The years passed and at times my wife would seem better and then we would have setbacks and will be rushing to emergency rooms in the middle of the night. The daughters have grown up and they are their own women now and did not require more of my time.  We had added three grandchildren to the fold of the family and they were the delight at the end of each day. During that time, my world had shrunk to encompass only the people who needed me, my wife, my daughters and my grandchildren. They were all that mattered and everyone else that I had known before this transformation had faded from my memory.  I loved my wife, loved my children and loved my grandchildren.  I loved them all so much that I had given up everything that I had known before them and unwittingly, everything that is to come.

It’s November and 12 years had passed since that day in which I said “I do” to the justice of the peace who pronounced me married.  In one month it will be thirteen years of marriage and a total of 16 years of family life. I awoke around midnight by the noises that blasted in the house.  My daughter was visiting and her and my wife were laughing so hard they woke me up. I was flooded by the sense of contentment that only true happiness can bring, simply smiled in the dark, said nothing and went back to sleep. The next morning, I was awakened by my daughter.  My first thought was that she must have stayed somewhat late and spent the night. But she was waking my up with a certain amount of worry in her voice, “Dad, please come and see what’s wrong with Mom, She’s not waking up”

I slid out of bed and walked into the living room.  My wife was laying on the sofa motionless, she had fallen asleep on the sofa and now she’s not waking up.  I walked up to her and shook her to wake up but there was not the slightest response. I felt her pulse around the neck and there was none.  She was cold and peaceful with eyes closed and what I remember as a slight smile on her face. “Call 911” I told my daughter and the cold response that shaped the reality of this morning came back, hollow and scared, “I don’t want to.” she said hesitatingly.  The reality of what had transpired during the night is clear to both of us but we refuse to accept it. I collected all the courage left in me and calmly turned and looked into her saddened face “Honey, call 911”. I never figured out why I left it to my daughter to make that dreadful call.  Later, as I recalled that moment, I had played a few scenarios none of which reflected well on my perception of who I am.  I wondered if I was grief stricken by the fatality of being so close to someone with no sign of life, if I was at the precipice of a breakdown and making the call would accelerate the process, or was I simply a coward who could not take charge of the reality that was before me.  My daughter made the call and the sirens came blasting within minutes.  The medics confirmed what we already knew. My wife is no more.

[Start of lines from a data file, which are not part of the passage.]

-- ==== Sys2Proof/Laws/Slots.lean ====
section
/-! SUPPORT. What each operation of Machine/Slots.lean can change: one lemma for each function on the block or a lane, to be cited in
place of unfolding it. -/

namespace Sys2Proof.Machine

set_option Elab.async false

theorem setPlace_only {a0 a1 a2 x} : LaneOnly [.tiles, .bayLoops, .modLoops, .strLoops,
      .slowLoops] x (setPlace a0 a1 a2 x) := by
  unfold setPlace
  exact LaneOnly.tiles (LaneOnly.step LaneOnly.refl LaneState.modLoop_only)

theorem placeSlow_only {t0 x} : LaneOnly [.tiles, .bayLoops, .modLoops, .strLoops, .slowLoops] x (placeSlow t0 x) := by
  unfold placeSlow
  split
  · exact LaneOnly.foldl LaneOnly.refl (fun _ _ => LaneOnly.ite (LaneOnly.step LaneOnly.refl setPlace_only) LaneOnly.refl)
  · exact LaneOnly.refl

theorem clearPlaces_only {x} : LaneOnly [.tiles, .bayLoops, .modLoops, .strLoops, .slowLoops] x (clearPlaces x) := by
  unfold clearPlaces
  exact LaneOnly.step (LaneOnly.tiles LaneOnly.refl) LaneState.mapLoops_only

theorem placeLoop_only {t0 a1 x} : LaneOnly [.tiles, .bayLoops, .modLoops, .strLoops, .slowLoops] x (placeLoop t0 a1 x) := by
  unfold placeLoop
  split
  · exact by
      split
      · exact LaneOnly.step LaneOnly.refl setPlace_only
      · exact LaneOnly.refl
  · exact LaneOnly.step LaneOnly.refl LaneState.modLoop_only

theorem placeAll_only {t0 x} : LaneOnly [.tiles, .bayLoops, .modLoops, .strLoops, .slowLoops] x (placeAll t0 x) := by
  unfold placeAll
  exact LaneOnly.foldl (LaneOnly.step (LaneOnly.step LaneOnly.refl clearPlaces_only) placeSlow_only)
    (fun _ _ => LaneOnly.ite (LaneOnly.step LaneOnly.refl placeLoop_only) LaneOnly.refl)

theorem commitPort_only {a0 a1 x} : LaneOnly [.out, .relay] x (commitPort a0 a1 x) := by
  unfold commitPort
  split
  · exact LaneOnly.out LaneOnly.refl
  · exact LaneOnly.relay LaneOnly.refl
  · exact LaneOnly.refl

theorem commitPorts_only {a0 a1 x} : LaneOnly [.out, .relay] x (commitPorts a0 a1 x) := by
  unfold commitPorts
  exact LaneOnly.foldl LaneOnly.refl
    (fun _ _ => by split <;> [exact LaneOnly.step LaneOnly.refl commitPort_only; exact LaneOnly.refl])

theorem slotStartEffect_only {l a0 a1 s} :
    Only [] l [.tiles, .bayLoops, .modLoops, .strLoops, .slowLoops] [] s (slotStartEffect l a0 a1 s) := by
  unfold slotStartEffect
  dsimp only; split
  · exact Only.setLane Only.refl (LaneOnly.tiles LaneOnly.refl)
  · exact by
      split
      · exact Only.setLane Only.refl (LaneOnly.tiles LaneOnly.refl)
      · exact Only.setLane Only.refl (LaneOnly.step (LaneOnly.tiles LaneOnly.refl) LaneState.modLoop_only)

theorem writebackLane_only {a0 x} : LaneOnly [.out, .tiles, .relay, .bayLoops, .modLoops, .strLoops,
      .slowLoops] x (writebackLane a0 x) := by
  unfold writebackLane
  split
  · exact LaneOnly.refl
  · exact by
      split
      · exact LaneOnly.tiles LaneOnly.refl
      · exact LaneOnly.ite
          (LaneOnly.step (LaneOnly.step (LaneOnly.tiles LaneOnly.refl) commitPorts_only) LaneState.modLoop_only)
          (LaneOnly.step
            (LaneOnly.ite (LaneOnly.tiles (LaneOnly.tiles LaneOnly.refl))
              (LaneOnly.step (LaneOnly.tiles (LaneOnly.tiles LaneOnly.refl)) commitPorts_only)) LaneState.modLoop_only)

end Sys2Proof.Machine
end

My wife, in the blink of an eye changed from a person to a memory.  A memory that will fade with time until only the name and some faded pictures are left.  My oldest granddaughter can no longer remember the details of the face of the person who once was her grandmother. She still has all the happy memories that formed her childhood, but they are memories with a ghost now; a shapeless, faceless person who once existed and who once loved and cried and went through all the emotions that all beings seem to experience during their short time of being.